The Atlantic white-sided dolphin is found in the cold waters of the North Atlantic Ocean from the tip of Greenland and around the North Cape in the north to Cape Cod and the mouth of the Mediterranean in the south. It tends to migrate in winter along with the movement of cooler waters southwards and in summer moves north. It appears to be found mostly in areas with a high seafloor relief.

Growing up to 3 metres, the Atlantic white-sided dolphin is a sturdy dolphin with a small head and a short, inconspicuous beak. The beak is clearly differentiated. The dorsal fin is mid-way down the back and is large and falcate.

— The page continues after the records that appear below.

/-- TAKING A FAULT (R52, R429 to R433): the bank's timed commands that have not started are dropped (R120); the record is completed with TCC and
MORE and written at the save area before STATE changes; the row waits for cause 0x06 and is faulted
otherwise, or goes on being saved (R443); the core leaves the bank. A second fault of the bank is not taken here: see `unitFault`. -/
def takeFault (s : State) (row : Nat) (stop : UnitId) (f : FaultRec) : State :=
  let s := dropTimed s row allEngs
  let b := s.bank row
  let f := { f with tcc := b.tcc, flags := if b.faults = [] then f.flags else f.flags ||| 8 }
  let s := s.homeWriteBytes (saveAddr s row) f.bytes
  let s := s.modBank row fun b => { (b.setStop stop true) with fault := some f }
  let s := s.modRow row fun r =>
    { r with
      state := if r.state = .saving then .saving else if f.cause = 0x06 then .waiting else .faulted
      halted := r.halted || decide (r.state = .halting) }
  leaveBank s row

/-- The record's fields that name the instruction at the head of a unit (R432). -/
def atHead (b : Bank) (u : UnitId) (f : FaultRec) : FaultRec :=
  let e := b.headEntry u
  { f with src := .ofNat 8 (unitSrc u), lane := .ofNat 8 e.lane, line := e.line }

/-- A fault of the instruction at a unit's head: taken, or, when one is outstanding, only the unit stops (R429, R430). -/
def unitFault (s : State) (u : UnitId) (f : FaultRec) : State :=
  let b := s.bank s.cur
  if b.fault.isSome then s.modBank s.cur fun b => b.setStop u true
  else takeFault s s.cur u (atHead b u f)

/-- Reports a fault of an engine on the pushing bank: taken, or kept with MORE set when one is outstanding (R429); kept while the task is only
bound, since R52 takes none then (log entry 50). -/
def engineFault (s : State) (row : Nat) (e : Eng) (f : FaultRec) : State :=
  let b := s.bank row
  match b.fault with
  | some g =>
    let g := { g with flags := g.flags ||| 8 }
    (s.setBank row { b with faults := b.faults ++ [(e, f)], fault := some g }).homeWriteBytes (saveAddr s row) g.bytes
  | none => if (s.row row).state = .bound then s.setBank row { b with faults := b.faults ++ [(e, f)] } else takeFault s row .S f

/-! ### Issue -/

/-- What an attempt to issue the head of a unit came to. -/
inductive Attempt where
  /-- it issued: its effect on the state, apart from the leaving of the queue -/
  | ok (s : State)
  /-- a stall on an empty or full data queue, which counts towards R108 -/
  | queueStall (s : State)
  /-- an interlock, the landing limit, or a wait of the instruction's own -/
  | wait (s : State)
  /-- a fault precise at the instruction -/
  | trap (s : State) (f : FaultRec)
  deriving DecidableEq, Repr

/-- What an attempt leaves (R98, R102, R108, R429). -/
def conclude (u : UnitId) : Attempt → State
  | .ok s => s.modBank s.cur fun b => b.issued u
  | .queueStall s => s.modBank s.cur fun b => b.stalled u true
  | .wait s => s.modBank s.cur fun b => b.stalled u false
  | .trap s f => unitFault s u f

/-- The bank on whose behalf the current act runs. -/
def State.here (s : State) : Bank := s.bank s.cur

/-- Changes the bank on whose behalf the current act runs. -/
def State.modHere (s : State) (f : Bank → Bank) : State := s.modBank s.cur f

/-- A trap with a cause and no address. -/
def trapWith (s : State) (cause : Nat) : Attempt := .trap s (faultOf cause 0)

/-- Runs an attempt when the registers named are declared, else raises cause 0x03 (R33, R94). -/
def declared (s : State) (ok : Bool) (k : Attempt) : Attempt := if ok then k else trapWith s 0x03

/-- Scalar registers within the declared count (R33). -/
def Bank.hasS (b : Bank) (l : List (BitVec 6)) : Bool := l.all fun n => decide (n.toNat < b.decl.s)
/-- Condition registers within the declared count (R33). -/
def Bank.hasC (b : Bank) (l : List (BitVec 4)) : Bool := l.all fun n => decide (n.toNat < b.decl.c)
/-- Address registers within the declared count (R33). -/
def Bank.hasA (b : Bank) (l : List (BitVec 5)) : Bool := l.all fun n => decide (n.toNat < b.decl.a)
/-- Vector registers, by number before rotation, within the declared count (R33). -/
def Bank.hasV (b : Bank) (l : List Nat) : Bool := l.all fun n => decide (n < b.decl.v)
/-- Mask registers within the declared count (R33). -/
def Bank.hasM (b : Bank) (l : List (BitVec 6)) : Bool := l.all fun n => decide (n.toNat < b.decl.m)

/-- Reads the `n` oldest words of a word queue for an instruction that pops them: it stalls while they are not there and a
feed is pending, traps with cause 0x05 when none is, and with cause 0x0F at bad data (R105, R107, R225). -/
def withWords (s : State) (q : WordQ) (n : Nat) (k : List W64 → Attempt) : Attempt :=
  let l := (s.here.wordQ q).take n
  let vals := l.filterMap WordEntry.val
  if vals.length = n then
    match l.findSome? WordEntry.err with
    | some a => .trap s (faultOf 0x0F a.toNat)
    | none => k vals
  else if s.here.pendingFeed (.word q) then .queueStall s
  else trapWith s 0x05

/-- Pops the `n` oldest words. -/
def Bank.popWords (b : Bank) (q : WordQ) (n : Nat) : Bank := b.setWordQ q ((b.wordQ q).drop n)

/-- Waits for a free entry of a word queue that the instruction will fill (R106). -/
def wordRoom (s : State) (q : WordQ) (k : Attempt) : Attempt :=
  if (s.here.wordQ q).length < wordDepth then k else .queueStall s

/-- Waits while a unit's landing buffers are full; only S can reach the limit (R101). -/
def landingRoom (s : State) (u : UnitId) (k : Attempt) : Attempt :=
  if u = .S ∧ 16 ≤ s.here.inFlight u then .wait s else k

/-- The group-table index of a local group (R54, R59). -/
def groupIndex (s : State) (row : Nat) (g : BitVec 2) : Nat :=
  bitsOf (s.row row).gidx.toNat (8 * g.toNat + 7) (8 * g.toNat)
/-- Whether the task is a member of a declared local group (R33, R38). -/
def memberOf (s : State) (row : Nat) (g : BitVec 2) : Bool :=
  decide (g.toNat < (s.bank row).decl.ngroup) && decide ((s.row row).gv.toNat / 2 ^ g.toNat % 2 = 1)

/-! ### The trap handler -/

/-- TRAPVEC.EN and TRAPCAUSE.INH allow the handler (R148). -/
def Bank.handlerReady (b : Bank) : Bool := decide (b.trapvec.toNat % 2 = 1) && decide (bitsOf b.trapcause.toNat 63 63 = 0)

/-- The line address of a register whose bits 47:5 name a line (R150). -/
def lineOf (x : W64) : Nat := bitsOf x.toNat 47 5 * 32

/-- ENTERING THE HANDLER (R148): TRAPRET names the line after the TRAP's, TRAPCAUSE gets INH, CAUSE 0x12 and the code, and
the handler's line is next. -/
def trapEnter (b : Bank) (line : Nat) (code : BitVec 13) : Bank :=
  { b with
    trapret := .ofNat 64 ((line + 32) % 2 ^ 48)
    trapcause := .ofNat 64 (2 ^ 63 + 0x12 * 2 ^ 16 + code.toNat)
    fetch := { b.fetch with next := .ofNat 64 (lineOf b.trapvec) } }

/-- THE RETURN FROM THE HANDLER (R149): INH is cleared and the next line is TRAPRET's. -/
def trapReturn (b : Bank) : Bank :=
  { b with
    trapcause := b.trapcause &&& 0x7FFFFFFFFFFFFFFF
    fetch := { b.fetch with next := .ofNat 64 (lineOf b.trapret) } }

end Sys2Proof.Machine
end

The flippers are short and the tail fluke has a marked median notch. The entire dorsal surface, including the upper jaw, head and dorsal fin, is dark grey or black. The belly and throat are white and the flippers and fluke dark. Along the side, below the dorsal fin is a white flash behind which is a narrow bright yellow patch extending almost to the tail.

In the western Atlantic groups of 50 to 60 dolphins are typical and sometimes up to several hundred, but off Europe they are usually found in groups of less than 10 individuals. There appears to be some segregation in the schooling with some groups made up of juveniles. Mixed schools of white-sided and white-beaked dolphins have been observed and they are also found in association with feeding fin and humpback whales.

Atlantic white-sided dolphins are probably not deep divers with most dives being recorded as less than a minute in duration. Their major prey species are herring, small mackerel, cod, hake and several species of squid. However they also consume many other prey such as bottom dwelling fish and sand lances. They are sometimes seen co-operatively surrounding schooling fish near the surface.